Data records START

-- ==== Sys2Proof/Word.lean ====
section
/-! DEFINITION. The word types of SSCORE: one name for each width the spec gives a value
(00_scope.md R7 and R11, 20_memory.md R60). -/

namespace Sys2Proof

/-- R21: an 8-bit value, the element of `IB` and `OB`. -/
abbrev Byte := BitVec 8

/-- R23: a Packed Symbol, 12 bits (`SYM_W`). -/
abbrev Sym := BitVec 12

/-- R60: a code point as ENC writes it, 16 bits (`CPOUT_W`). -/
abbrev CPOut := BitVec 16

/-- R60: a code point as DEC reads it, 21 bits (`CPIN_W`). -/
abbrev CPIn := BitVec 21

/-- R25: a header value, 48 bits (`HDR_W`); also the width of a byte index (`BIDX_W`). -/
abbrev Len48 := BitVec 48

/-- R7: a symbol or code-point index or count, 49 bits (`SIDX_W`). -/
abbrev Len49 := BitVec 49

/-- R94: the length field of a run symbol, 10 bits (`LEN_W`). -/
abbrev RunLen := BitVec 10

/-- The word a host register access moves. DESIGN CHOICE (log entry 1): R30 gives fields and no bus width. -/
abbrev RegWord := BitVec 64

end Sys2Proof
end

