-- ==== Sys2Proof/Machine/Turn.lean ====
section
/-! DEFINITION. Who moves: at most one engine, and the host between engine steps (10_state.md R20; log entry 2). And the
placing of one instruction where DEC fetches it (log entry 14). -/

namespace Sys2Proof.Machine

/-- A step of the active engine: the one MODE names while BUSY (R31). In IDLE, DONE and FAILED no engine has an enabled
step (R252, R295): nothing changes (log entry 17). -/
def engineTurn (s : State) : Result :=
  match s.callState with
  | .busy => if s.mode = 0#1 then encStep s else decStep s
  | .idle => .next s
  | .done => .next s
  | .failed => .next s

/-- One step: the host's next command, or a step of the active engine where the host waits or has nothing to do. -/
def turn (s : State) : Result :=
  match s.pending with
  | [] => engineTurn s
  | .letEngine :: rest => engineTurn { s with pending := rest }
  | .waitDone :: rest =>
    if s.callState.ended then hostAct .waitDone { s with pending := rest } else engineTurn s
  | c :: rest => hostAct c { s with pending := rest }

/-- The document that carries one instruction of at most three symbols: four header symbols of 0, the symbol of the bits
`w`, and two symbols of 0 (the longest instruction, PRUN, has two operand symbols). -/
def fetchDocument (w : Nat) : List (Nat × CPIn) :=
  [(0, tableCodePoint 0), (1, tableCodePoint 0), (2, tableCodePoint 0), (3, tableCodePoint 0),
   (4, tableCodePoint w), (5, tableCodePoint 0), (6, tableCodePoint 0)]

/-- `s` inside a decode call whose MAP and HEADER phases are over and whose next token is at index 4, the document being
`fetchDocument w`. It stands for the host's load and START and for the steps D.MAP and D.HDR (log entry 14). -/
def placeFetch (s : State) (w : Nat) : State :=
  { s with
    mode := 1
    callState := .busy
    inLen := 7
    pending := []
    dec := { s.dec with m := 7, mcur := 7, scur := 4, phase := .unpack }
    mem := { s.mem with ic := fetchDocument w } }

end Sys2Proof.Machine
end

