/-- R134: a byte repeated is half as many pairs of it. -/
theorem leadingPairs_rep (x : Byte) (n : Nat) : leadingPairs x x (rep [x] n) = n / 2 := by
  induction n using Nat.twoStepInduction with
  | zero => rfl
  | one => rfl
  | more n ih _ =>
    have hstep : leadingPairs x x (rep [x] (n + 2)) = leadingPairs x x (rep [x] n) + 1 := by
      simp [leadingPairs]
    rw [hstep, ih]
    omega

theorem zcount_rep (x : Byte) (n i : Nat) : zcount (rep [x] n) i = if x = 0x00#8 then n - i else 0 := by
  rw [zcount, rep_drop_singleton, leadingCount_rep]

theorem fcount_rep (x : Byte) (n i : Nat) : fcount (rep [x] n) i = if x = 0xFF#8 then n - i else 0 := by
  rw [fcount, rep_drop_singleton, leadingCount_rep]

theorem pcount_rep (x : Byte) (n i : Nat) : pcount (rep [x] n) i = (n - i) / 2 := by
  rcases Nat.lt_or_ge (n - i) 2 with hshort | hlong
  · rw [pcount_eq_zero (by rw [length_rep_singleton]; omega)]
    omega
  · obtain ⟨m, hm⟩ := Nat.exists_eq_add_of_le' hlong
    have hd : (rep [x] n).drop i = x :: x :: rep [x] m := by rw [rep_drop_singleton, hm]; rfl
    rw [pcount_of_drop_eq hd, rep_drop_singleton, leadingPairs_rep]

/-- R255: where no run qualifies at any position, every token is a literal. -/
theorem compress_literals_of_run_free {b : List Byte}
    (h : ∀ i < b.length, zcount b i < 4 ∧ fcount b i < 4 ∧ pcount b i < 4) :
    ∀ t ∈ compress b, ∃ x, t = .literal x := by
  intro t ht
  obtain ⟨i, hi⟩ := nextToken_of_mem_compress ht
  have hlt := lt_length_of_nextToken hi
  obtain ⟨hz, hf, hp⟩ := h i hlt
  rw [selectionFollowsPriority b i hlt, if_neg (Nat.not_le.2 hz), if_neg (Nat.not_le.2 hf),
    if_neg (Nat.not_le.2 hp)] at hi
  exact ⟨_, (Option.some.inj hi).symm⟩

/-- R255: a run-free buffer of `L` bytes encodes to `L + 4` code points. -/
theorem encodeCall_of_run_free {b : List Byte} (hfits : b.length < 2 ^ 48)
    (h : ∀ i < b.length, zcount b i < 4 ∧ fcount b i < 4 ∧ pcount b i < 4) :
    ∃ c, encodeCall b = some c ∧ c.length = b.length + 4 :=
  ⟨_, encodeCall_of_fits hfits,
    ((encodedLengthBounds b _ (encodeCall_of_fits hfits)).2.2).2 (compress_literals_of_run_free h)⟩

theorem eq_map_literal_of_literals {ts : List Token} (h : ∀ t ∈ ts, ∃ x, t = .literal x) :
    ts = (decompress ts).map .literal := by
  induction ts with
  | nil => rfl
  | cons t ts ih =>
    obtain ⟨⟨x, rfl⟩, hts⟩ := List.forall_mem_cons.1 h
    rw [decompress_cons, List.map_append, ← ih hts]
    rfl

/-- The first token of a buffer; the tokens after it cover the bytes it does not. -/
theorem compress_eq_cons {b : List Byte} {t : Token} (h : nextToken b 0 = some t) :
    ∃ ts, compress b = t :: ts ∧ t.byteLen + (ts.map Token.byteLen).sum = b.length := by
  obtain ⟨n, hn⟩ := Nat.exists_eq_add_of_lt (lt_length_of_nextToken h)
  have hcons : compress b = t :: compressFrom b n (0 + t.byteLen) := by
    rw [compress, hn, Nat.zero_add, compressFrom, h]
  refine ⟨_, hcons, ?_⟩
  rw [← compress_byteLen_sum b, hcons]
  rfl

Data records END

For each line in the entries that holds "then", return that line.

  | .busy => if s.mode = 0#1 then encStep s else decStep s
    if s.callState.ended then hostAct .waitDone { s with pending := rest } else engineTurn s
theorem zcount_rep (x : Byte) (n i : Nat) : zcount (rep [x] n) i = if x = 0x00#8 then n - i else 0 := by
theorem fcount_rep (x : Byte) (n i : Nat) : fcount (rep [x] n) i = if x = 0xFF#8 then n - i else 0 := by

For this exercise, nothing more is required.